The Benedictine mission of community, faith and scholarship transformed culture in Europe at the dawn of Western Civilization and Benedictine College in Atchison, Kansas, believes it can do the same in America today. To Transform Culture in America, Benedictine College plans to Form its students deeply in the mission, Advance its mission through alumni in every walk of life, and Extend its mission regionally and nationally.

On the first day of Catholic Schools Week in the Kansas City-St. Joseph Diocese, Bishop James Johnston along with local Catholic school leaders announced a plan to revitalize Catholic education in St. Joseph, Mo., and surrounding areas.

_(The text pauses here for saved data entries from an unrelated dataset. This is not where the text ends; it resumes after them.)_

/-- R176, R223: the resident driver has serviced what a job, a reduction or a commit waits for, or not yet: a free choice. -/
def driverServes (s : State) (needs : List Need) : State :=
  let d := s.draw
  if d.1 % 2 = 1 then needs.foldl provide d.2 else d.2

/-! ### The index engine -/

/-- Adds to the child count of the inner node that holds child p, in a level of inner nodes of at most `cap` children; the
second result is the place of a new node that a split made (R173). -/
def growLevel (cap : Nat) : List Nat → Nat → Nat → List Nat × Option Nat
  | [], _, _ => ([], none)
  | c :: cs, p, j =>
    if p < c then
      if c + 1 ≤ cap then ((c + 1) :: cs, none)
      else (((c + 2) / 2) :: (c + 1 - (c + 2) / 2) :: cs, some j)
    else
      let r := growLevel cap cs (p - c) (j + 1)
      (c :: r.1, r.2)

/-- R173: a new child after place p of the level below: inner levels from the lowest up, with the number of nodes made. -/
def growInner (cap : Nat) : List (List Nat) → Nat → List (List Nat) × Nat
  | [], _ => ([[2]], 1)
  | lvl :: up, p =>
    let r := growLevel cap lvl p 0
    match r.2 with
    | none => (r.1 :: up, 0)
    | some j =>
      let q := growInner cap up j
      (r.1 :: q.1, q.2 + 1)

/-- R168: inserts an entry into a rising list. -/
def insertEntry (e : Key × W64) : List (Key × W64) → List (Key × W64)
  | [] => [e]
  | x :: xs => if entryLt e x then e :: x :: xs else x :: insertEntry e xs

/-- R168: an entry lies below a separator: by key on a unique index, by (key, rid) on a `multi` one. -/
def belowLow (unique : Bool) (e low : Key × W64) : Bool := if unique then decide (e.1.toNat < low.1.toNat) else entryLt e low

/-- R168: the leaf that an entry belongs to: the last whose separator is not above it. -/
def leafIndex (unique : Bool) (ls : List Leaf) (e : Key × W64) : Nat :=
  (ls.filter fun l => match l.low with | none => true | some x => !belowLow unique e x).length - 1

/-- R171, R173: the index with one more entry, and the nodes that this makes. -/
def Table.addEntry (t : Table) (e : Key × W64) : Table × Nat :=
  if t.desc.kind == kindHash then ({ t with hash := t.hash ++ [e] }, 0)
  else
    let p := leafIndex t.desc.unique t.leaves e
    let l := t.leaves.getD p { low := none, entries := [] }
    let es := insertEntry e l.entries
    if es.length ≤ t.desc.leafCap then ({ t with leaves := t.leaves.set p { l with entries := es } }, 0)
    else
      let k := (es.length + 1) / 2
      let right : Leaf := { low := (es.drop k).head?, entries := es.drop k }
      let ls := t.leaves.take p ++ [{ l with entries := es.take k }, right] ++ t.leaves.drop (p + 1)
      let g := growInner (2 * t.desc.leafCap) t.inner p
      ({ t with leaves := ls, inner := g.1 }, g.2 + 1)

/-- R171: the index without an entry; no node is merged or freed. -/
def Table.dropEntry (t : Table) (e : Key × W64) : Table :=
  if t.desc.kind == kindHash then { t with hash := t.hash.erase e }
  else { t with leaves := t.leaves.map fun l => { l with entries := l.entries.erase e } }

/-- R171: live rows. -/
def Table.liveCount (t : Table) : Nat := (t.slots.filter fun q => q.2.live).length

/-- R169, R171: row slots that cannot take a row: live, or retired at generation 0xFFFF. -/
def Table.usedSlots (t : Table) : List Nat :=
  (t.slots.filter fun q => q.2.live || q.2.gen == 0xFFFF).map (·.1)

/-- R176: the row slots of the slabs that are marked absent. -/
def Table.absentSlots (t : Table) : List Nat :=
  t.absent.flatMap fun slab => (List.range t.desc.perSlab).map fun k => slab * t.desc.perSlab + k

/-- R171, R176: row slots that an insert cannot take: used ones, and those of absent slabs. -/
def Table.takenSlots (t : Table) : List Nat :=
  let used := t.usedSlots
  used ++ t.absentSlots.filter fun n => !used.contains n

Central to the plan: a partnership with Benedictine College in Atchison, Kansas.

Benedictine will provide student-teachers to schools and create a summer institute where teachers from schools nationwide can spend time at the campus in fellowship, with the college providing spiritual direction and professional development — community, faith and scholarship.

President Stephen D. Minnis was on hand for the announcement, which took place Bishop LeBlond High School in St. Joseph, Mo., the school Minnis attended.

“As the President of Benedictine College and a product of St. Joseph Catholic Schools,” Minnis said, “I am proud and excited about forming a partnership between Benedictine College and the St. Joseph Catholic Schools.”

He said Benedictine education had shaped the area. “Since the arrival of Benedictine monks to the bluffs overlooking the Missouri River in 1857, the mission of education has been central to the identity of our community,” he said. “First schooling for the sons of German settlers to this territory, and now to college students from across the country.”

Dr. Matthew Ramsey, chair of the education department, said the college’s graduate degree program for Catholic school principals is sought out by school leaders nationwide.

“We’re excited to formalize a relationship that we have long had with the Catholic schools in St. Joseph,” said Ramsey. “It provides positions for our students and we provide support and mentorship for principals and future principals.”

Bishop Johnston told KQ2 television that with “a strengthened partnership with Benedictine College, I believe the St. Joseph Catholic schools are on a solid path to growth and revitalization.”

Benedictine College School of Education has had agreements with pre-K–12 schools for the placement and supervision of student teachers and administrative interns for many years. Informal discussions of an expanded partnership revealed that much more could be done.

The plan will:

  • Improve classroom environment
  • Increase academic performance and
  • Strengthen school leadership.

President Minnis called the plan a “win-win” for all catholic educational institutions in the area.

“When the St. Joseph Catholic Schools Partnership came to us and said, ‘hey, can we have an additional partnership with the St. Joseph Catholic schools?’ Benedictine College was very excited about that,” said President Minnis. “We have one of the top education programs in the country, especially at Catholic schools, so this was just a perfect partnership for us.”